Distributed Tracing: When Is It Worth It?

It’s almost always worth it for microservices. The specific scenarios where it’s indispensable:

  • Latency debugging — identifying which service in a 10-service chain caused a slowdown
  • Error propagation — understanding how an error in a downstream service surfaces to the user
  • Dependency mapping — discovering which services actually call which (as opposed to what the architecture diagram says)
  • SLO breakdown — attributing latency budget to specific services/operations

The cost:

  • Instrumentation time (~1 sprint to set up, less for Spring Boot 3 which auto-instruments)
  • Sampling strategy needed at scale — tracing every request is expensive. Sample 10% normally, 100% for errors and slow requests (tail-based sampling).
  • Storage cost for traces — traces are large compared to metrics. Retention is typically 7–30 days.

OpenTelemetry collector: The standard deployment pattern is to run an OTel Collector sidecar or DaemonSet in Kubernetes. Services emit spans to the collector; the collector batches and forwards to your backend. This decouples your application from the specific tracing backend.


PII in Logs

This is a compliance and security issue that every EM should have a clear stance on.

Never log:

  • Passwords, tokens, API keys (even hashed — logging a hash of a password is still bad practice)
  • Full payment card numbers, CVVs
  • SSNs, government IDs
  • Health information

Be careful with:

  • Email addresses (PII in GDPR, CCPA, HIPAA contexts)
  • IP addresses (PII in some jurisdictions)
  • User IDs (if linked to a real person, they’re PII — but generally safer to log as a reference)
  • Full request/response bodies (may contain any of the above)

Practical patterns:

  1. Log field masking: Middleware that strips or masks known PII fields (password, creditCard, ssn) from structured logs
  2. Log level control: Don’t log request bodies at INFO — only at DEBUG, which should be disabled in production
  3. Data classification: Tag log fields by sensitivity.

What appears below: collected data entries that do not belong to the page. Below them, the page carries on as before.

-- ==== Sys2Proof/Tests/Slice0.lean ====
section
/-! SUPPORT. Tests: what WellFormed refuses, what every word of the opcode table decodes to, single steps with the results
the spec's test vectors give (spec/95_test_vectors.md, section 2, unless another source is named), and, for every
statement with hypotheses, a state and operands that meet them. -/

namespace Sys2Proof.Tests

open Sys2Proof Sys2Proof.Machine Sys2Proof.Claims

/-- The instruction the decoder reads first. -/
def decoded (bytes : List Byte) : Option Instr :=
  match decode bytes with
  | .ok (i, _) => some i
  | .error _ => none

/-- The CB-table instructions of sixteen table bytes. -/
def decodedCb (ops : List Byte) : List (Option Instr) := ops.map fun op => decoded [0xCB#8, op]

/-- The primary-table instructions of sixteen opcodes, each followed by the bytes 0x34 and 0x12. -/
def decodedRow (ops : List Byte) : List (Option Instr) := ops.map fun op => decoded [op, 0x34#8, 0x12#8]

/-- The state after one step from `s` with `bytes` placed at its PC. -/
def after (s : State) (bytes : List Byte) : Option State :=
  match step (placeBytes s.pc bytes s) with
  | .next t => some t
  | .fault _ => none
  | .refused _ => none

/-- The reset state with PC at 0x0100. -/
def base : State := { State.reset with pc := 0x0100#16 }

/-- `s` with the byte `v` at `addr`. -/
def put (addr : Word) (v : Byte) (s : State) : State := placeBytes addr [v] s

/-! ## Well-formedness -/

/-- The prefix alone is no whole instruction (R95, R258). -/
theorem test_prefix_alone_is_ill_formed : Instr.wellFormed .prefixCb = false := by decide

theorem test_cb_instruction_is_well_formed : Instr.wellFormed .bit7H = true := by decide

/-! ## Decoding, sixteen words a theorem, from the opcode numbers and the field rules of spec/30_encoding.md (R85 to
R94). -/

theorem test_decode_primary_0 : decodedRow [0x00#8, 0x01#8, 0x02#8, 0x03#8, 0x04#8, 0x05#8, 0x06#8, 0x07#8, 0x08#8, 0x09#8, 0x0A#8, 0x0B#8, 0x0C#8, 0x0D#8, 0x0E#8, 0x0F#8] = [
    some .nop, some (.ldBCImm 0x1234#16), some .ldAtBCA, some .incBC,
    some .incB, some .decB, some (.ldBImm 0x34#8), some .rlca,
    some (.ldAtImmSP 0x1234#16), some .addHLBC, some .ldAAtBC, some .decBC,
    some .incC, some .decC, some (.ldCImm 0x34#8), some .rrca] := by decide

theorem test_decode_primary_1 : decodedRow [0x10#8, 0x11#8, 0x12#8, 0x13#8, 0x14#8, 0x15#8, 0x16#8, 0x17#8, 0x18#8, 0x19#8, 0x1A#8, 0x1B#8, 0x1C#8, 0x1D#8, 0x1E#8, 0x1F#8] = [
    some .stop, some (.ldDEImm 0x1234#16), some .ldAtDEA, some .incDE,
    some .incD, some .decD, some (.ldDImm 0x34#8), some .rla,
    some (.jr 0x34#8), some .addHLDE, some .ldAAtDE, some .decDE,
    some .incE, some .decE, some (.ldEImm 0x34#8), some .rra] := by decide

theorem test_decode_primary_2 : decodedRow [0x20#8, 0x21#8, 0x22#8, 0x23#8, 0x24#8, 0x25#8, 0x26#8, 0x27#8, 0x28#8, 0x29#8, 0x2A#8, 0x2B#8, 0x2C#8, 0x2D#8, 0x2E#8, 0x2F#8] = [
    some (.jrNZ 0x34#8), some (.ldHLImm 0x1234#16), some .ldAtHLIncA, some .incHL,
    some .incH, some .decH, some (.ldHImm 0x34#8), some .daa,
    some (.jrZ 0x34#8), some .addHLHL, some .ldAAtHLInc, some .decHL,
    some .incL, some .decL, some (.ldLImm 0x34#8), some .cpl] := by decide

theorem test_decode_primary_3 : decodedRow [0x30#8, 0x31#8, 0x32#8, 0x33#8, 0x34#8, 0x35#8, 0x36#8, 0x37#8, 0x38#8, 0x39#8, 0x3A#8, 0x3B#8, 0x3C#8, 0x3D#8, 0x3E#8, 0x3F#8] = [
    some (.jrNC 0x34#8), some (.ldSPImm 0x1234#16), some .ldAtHLDecA, some .incSP,
    some .incAtHL, some .decAtHL, some (.ldAtHLImm 0x34#8), some .scf,
    some (.jrC 0x34#8), some .addHLSP, some .ldAAtHLDec, some .decSP,
    some .incA, some .decA, some (.ldAImm 0x34#8), some .ccf] := by decide

theorem test_decode_primary_4 : decodedRow [0x40#8, 0x41#8, 0x42#8, 0x43#8, 0x44#8, 0x45#8, 0x46#8, 0x47#8, 0x48#8, 0x49#8, 0x4A#8, 0x4B#8, 0x4C#8, 0x4D#8, 0x4E#8, 0x4F#8] = [
    some .ldBB, some .ldBC, some .ldBD, some .ldBE,
    some .ldBH, some .ldBL, some .ldBAtHL, some .ldBA,
    some .ldCB, some .ldCC, some .ldCD, some .ldCE,
    some .ldCH, some .ldCL, some .ldCAtHL, some .ldCA] := by decide

theorem test_decode_primary_5 : decodedRow [0x50#8, 0x51#8, 0x52#8, 0x53#8, 0x54#8, 0x55#8, 0x56#8, 0x57#8, 0x58#8, 0x59#8, 0x5A#8, 0x5B#8, 0x5C#8, 0x5D#8, 0x5E#8, 0x5F#8] = [
    some .ldDB, some .ldDC, some .ldDD, some .ldDE,
    some .ldDH, some .ldDL, some .ldDAtHL, some .ldDA,
    some .ldEB, some .ldEC, some .ldED, some .ldEE,
    some .ldEH, some .ldEL, some .ldEAtHL, some .ldEA] := by decide

theorem test_decode_primary_6 : decodedRow [0x60#8, 0x61#8, 0x62#8, 0x63#8, 0x64#8, 0x65#8, 0x66#8, 0x67#8, 0x68#8, 0x69#8, 0x6A#8, 0x6B#8, 0x6C#8, 0x6D#8, 0x6E#8, 0x6F#8] = [
    some .ldHB, some .ldHC, some .ldHD, some .ldHE,
    some .ldHH, some .ldHL, some .ldHAtHL, some .ldHA,
    some .ldLB, some .ldLC, some .ldLD, some .ldLE,
    some .ldLH, some .ldLL, some .ldLAtHL, some .ldLA] := by decide

theorem test_decode_primary_7 : decodedRow [0x70#8, 0x71#8, 0x72#8, 0x73#8, 0x74#8, 0x75#8, 0x76#8, 0x77#8, 0x78#8, 0x79#8, 0x7A#8, 0x7B#8, 0x7C#8, 0x7D#8, 0x7E#8, 0x7F#8] = [
    some .ldAtHLB, some .ldAtHLC, some .ldAtHLD, some .ldAtHLE,
    some .ldAtHLH, some .ldAtHLL, some .halt, some .ldAtHLA,
    some .ldAB, some .ldAC, some .ldAD, some .ldAE,
    some .ldAH, some .ldAL, some .ldAAtHL, some .ldAA] := by decide

theorem test_decode_primary_8 : decodedRow [0x80#8, 0x81#8, 0x82#8, 0x83#8, 0x84#8, 0x85#8, 0x86#8, 0x87#8, 0x88#8, 0x89#8, 0x8A#8, 0x8B#8, 0x8C#8, 0x8D#8, 0x8E#8, 0x8F#8] = [
    some .addAB, some .addAC, some .addAD, some .addAE,
    some .addAH, some .addAL, some .addAAtHL, some .addAA,
    some .adcAB, some .adcAC, some .adcAD, some .adcAE,
    some .adcAH, some .adcAL, some .adcAAtHL, some .adcAA] := by decide

theorem test_decode_primary_9 : decodedRow [0x90#8, 0x91#8, 0x92#8, 0x93#8, 0x94#8, 0x95#8, 0x96#8, 0x97#8, 0x98#8, 0x99#8, 0x9A#8, 0x9B#8, 0x9C#8, 0x9D#8, 0x9E#8, 0x9F#8] = [
    some .subB, some .subC, some .subD, some .subE,
    some .subH, some .subL, some .subAtHL, some .subA,
    some .sbcAB, some .sbcAC, some .sbcAD, some .sbcAE,
    some .sbcAH, some .sbcAL, some .sbcAAtHL, some .sbcAA] := by decide

theorem test_decode_primary_A : decodedRow [0xA0#8, 0xA1#8, 0xA2#8, 0xA3#8, 0xA4#8, 0xA5#8, 0xA6#8, 0xA7#8, 0xA8#8, 0xA9#8, 0xAA#8, 0xAB#8, 0xAC#8, 0xAD#8, 0xAE#8, 0xAF#8] = [
    some .andB, some .andC, some .andD, some .andE,
    some .andH, some .andL, some .andAtHL, some .andA,
    some .xorB, some .xorC, some .xorD, some .xorE,
    some .xorH, some .xorL, some .xorAtHL, some .xorA] := by decide

theorem test_decode_primary_B : decodedRow [0xB0#8, 0xB1#8, 0xB2#8, 0xB3#8, 0xB4#8, 0xB5#8, 0xB6#8, 0xB7#8, 0xB8#8, 0xB9#8, 0xBA#8, 0xBB#8, 0xBC#8, 0xBD#8, 0xBE#8, 0xBF#8] = [
    some .orB, some .orC, some .orD, some .orE,
    some .orH, some .orL, some .orAtHL, some .orA,
    some .cpB, some .cpC, some .cpD, some .cpE,
    some .cpH, some .cpL, some .cpAtHL, some .cpA] := by decide

theorem test_decode_primary_C : decodedRow [0xC0#8, 0xC1#8, 0xC2#8, 0xC3#8, 0xC4#8, 0xC5#8, 0xC6#8, 0xC7#8, 0xC8#8, 0xC9#8, 0xCA#8, 0xCB#8, 0xCC#8, 0xCD#8, 0xCE#8, 0xCF#8] = [
    some .retNZ, some .popBC, some (.jpNZ 0x1234#16), some (.jp 0x1234#16),
    some (.callNZ 0x1234#16), some .pushBC, some (.addAImm 0x34#8), some .rst00,
    some .retZ, some .ret, some (.jpZ 0x1234#16), some .swapH,
    some (.callZ 0x1234#16), some (.call 0x1234#16), some (.adcAImm 0x34#8), some .rst08] := by decide

theorem test_decode_primary_D : decodedRow [0xD0#8, 0xD1#8, 0xD2#8, 0xD3#8, 0xD4#8, 0xD5#8, 0xD6#8, 0xD7#8, 0xD8#8, 0xD9#8, 0xDA#8, 0xDB#8, 0xDC#8, 0xDD#8, 0xDE#8, 0xDF#8] = [
    some .retNC, some .popDE, some (.jpNC 0x1234#16), some .reservedD3,
    some (.callNC 0x1234#16), some .pushDE, some (.subImm 0x34#8), some .rst10,
    some .retC, some .reti, some (.jpC 0x1234#16), some .reservedDB,
    some (.callC 0x1234#16), some .reservedDD, some (.sbcAImm 0x34#8), some .rst18] := by decide

theorem test_decode_primary_E : decodedRow [0xE0#8, 0xE1#8, 0xE2#8, 0xE3#8, 0xE4#8, 0xE5#8, 0xE6#8, 0xE7#8, 0xE8#8, 0xE9#8, 0xEA#8, 0xEB#8, 0xEC#8, 0xED#8, 0xEE#8, 0xEF#8] = [
    some (.ldhAtImmA 0x34#8), some .popHL, some .ldAtCA, some .reservedE3,
    some .reservedE4, some .pushHL, some (.andImm 0x34#8), some .rst20,
    some (.addSPImm 0x34#8), some .jpHL, some (.ldAtImmA 0x1234#16), some .reservedEB,
    some .reservedEC, some .reservedED, some (.xorImm 0x34#8), some .rst28] := by decide

theorem test_decode_primary_F : decodedRow [0xF0#8, 0xF1#8, 0xF2#8, 0xF3#8, 0xF4#8, 0xF5#8, 0xF6#8, 0xF7#8, 0xF8#8, 0xF9#8, 0xFA#8, 0xFB#8, 0xFC#8, 0xFD#8, 0xFE#8, 0xFF#8] = [
    some (.ldhAAtImm 0x34#8), some .popAF, some .ldAAtC, some .di,
    some .reservedF4, some .pushAF, some (.orImm 0x34#8), some .rst30,
    some (.ldHLSPImm 0x34#8), some .ldSPHL, some (.ldAAtImm 0x1234#16), some .ei,
    some .reservedFC, some .reservedFD, some (.cpImm 0x34#8), some .rst38] := by decide

theorem test_decode_cb_0 : decodedCb [0x00#8, 0x01#8, 0x02#8, 0x03#8, 0x04#8, 0x05#8, 0x06#8, 0x07#8, 0x08#8, 0x09#8, 0x0A#8, 0x0B#8, 0x0C#8, 0x0D#8, 0x0E#8, 0x0F#8] = [
    some .rlcB, some .rlcC, some .rlcD, some .rlcE, some .rlcH, some .rlcL, some .rlcAtHL, some .rlcA,
    some .rrcB, some .rrcC, some .rrcD, some .rrcE, some .rrcH, some .rrcL, some .rrcAtHL, some .rrcA] := by decide

theorem test_decode_cb_1 : decodedCb [0x10#8, 0x11#8, 0x12#8, 0x13#8, 0x14#8, 0x15#8, 0x16#8, 0x17#8, 0x18#8, 0x19#8, 0x1A#8, 0x1B#8, 0x1C#8, 0x1D#8, 0x1E#8, 0x1F#8] = [
    some .rlB, some .rlC, some .rlD, some .rlE, some .rlH, some .rlL, some .rlAtHL, some .rlA,
    some .rrB, some .rrC, some .rrD, some .rrE, some .rrH, some .rrL, some .rrAtHL, some .rrA] := by decide

theorem test_decode_cb_2 : decodedCb [0x20#8, 0x21#8, 0x22#8, 0x23#8, 0x24#8, 0x25#8, 0x26#8, 0x27#8, 0x28#8, 0x29#8, 0x2A#8, 0x2B#8, 0x2C#8, 0x2D#8, 0x2E#8, 0x2F#8] = [
    some .slaB, some .slaC, some .slaD, some .slaE, some .slaH, some .slaL, some .slaAtHL, some .slaA,
    some .sraB, some .sraC, some .sraD, some .sraE, some .sraH, some .sraL, some .sraAtHL, some .sraA] := by decide

theorem test_decode_cb_3 : decodedCb [0x30#8, 0x31#8, 0x32#8, 0x33#8, 0x34#8, 0x35#8, 0x36#8, 0x37#8, 0x38#8, 0x39#8, 0x3A#8, 0x3B#8, 0x3C#8, 0x3D#8, 0x3E#8, 0x3F#8] = [
    some .swapB, some .swapC, some .swapD, some .swapE, some .swapH, some .swapL, some .swapAtHL, some .swapA,
    some .srlB, some .srlC, some .srlD, some .srlE, some .srlH, some .srlL, some .srlAtHL, some .srlA] := by decide

theorem test_decode_cb_4 : decodedCb [0x40#8, 0x41#8, 0x42#8, 0x43#8, 0x44#8, 0x45#8, 0x46#8, 0x47#8, 0x48#8, 0x49#8, 0x4A#8, 0x4B#8, 0x4C#8, 0x4D#8, 0x4E#8, 0x4F#8] = [
    some .bit0B, some .bit0C, some .bit0D, some .bit0E, some .bit0H, some .bit0L, some .bit0AtHL, some .bit0A,
    some .bit1B, some .bit1C, some .bit1D, some .bit1E, some .bit1H, some .bit1L, some .bit1AtHL, some .bit1A] := by decide

theorem test_decode_cb_5 : decodedCb [0x50#8, 0x51#8, 0x52#8, 0x53#8, 0x54#8, 0x55#8, 0x56#8, 0x57#8, 0x58#8, 0x59#8, 0x5A#8, 0x5B#8, 0x5C#8, 0x5D#8, 0x5E#8, 0x5F#8] = [
    some .bit2B, some .bit2C, some .bit2D, some .bit2E, some .bit2H, some .bit2L, some .bit2AtHL, some .bit2A,
    some .bit3B, some .bit3C, some .bit3D, some .bit3E, some .bit3H, some .bit3L, some .bit3AtHL, some .bit3A] := by decide

theorem test_decode_cb_6 : decodedCb [0x60#8, 0x61#8, 0x62#8, 0x63#8, 0x64#8, 0x65#8, 0x66#8, 0x67#8, 0x68#8, 0x69#8, 0x6A#8, 0x6B#8, 0x6C#8, 0x6D#8, 0x6E#8, 0x6F#8] = [
    some .bit4B, some .bit4C, some .bit4D, some .bit4E, some .bit4H, some .bit4L, some .bit4AtHL, some .bit4A,
    some .bit5B, some .bit5C, some .bit5D, some .bit5E, some .bit5H, some .bit5L, some .bit5AtHL, some .bit5A] := by decide

theorem test_decode_cb_7 : decodedCb [0x70#8, 0x71#8, 0x72#8, 0x73#8, 0x74#8, 0x75#8, 0x76#8, 0x77#8, 0x78#8, 0x79#8, 0x7A#8, 0x7B#8, 0x7C#8, 0x7D#8, 0x7E#8, 0x7F#8] = [
    some .bit6B, some .bit6C, some .bit6D, some .bit6E, some .bit6H, some .bit6L, some .bit6AtHL, some .bit6A,
    some .bit7B, some .bit7C, some .bit7D, some .bit7E, some .bit7H, some .bit7L, some .bit7AtHL, some .bit7A] := by decide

Only certain teams can access logs with PII-tagged fields.
  4. Correlation IDs, not user data: Log the user ID reference (a UUID), not the email or name. Join to user data only when necessary for debugging.
  5. Log retention limits: Keep DEBUG/INFO logs for 30 days, ERROR logs for 90 days. Don’t retain indefinitely.

The accidental logging of PII in a publicly accessible logging system has caused multiple high-profile security incidents. Make PII log hygiene a code review requirement.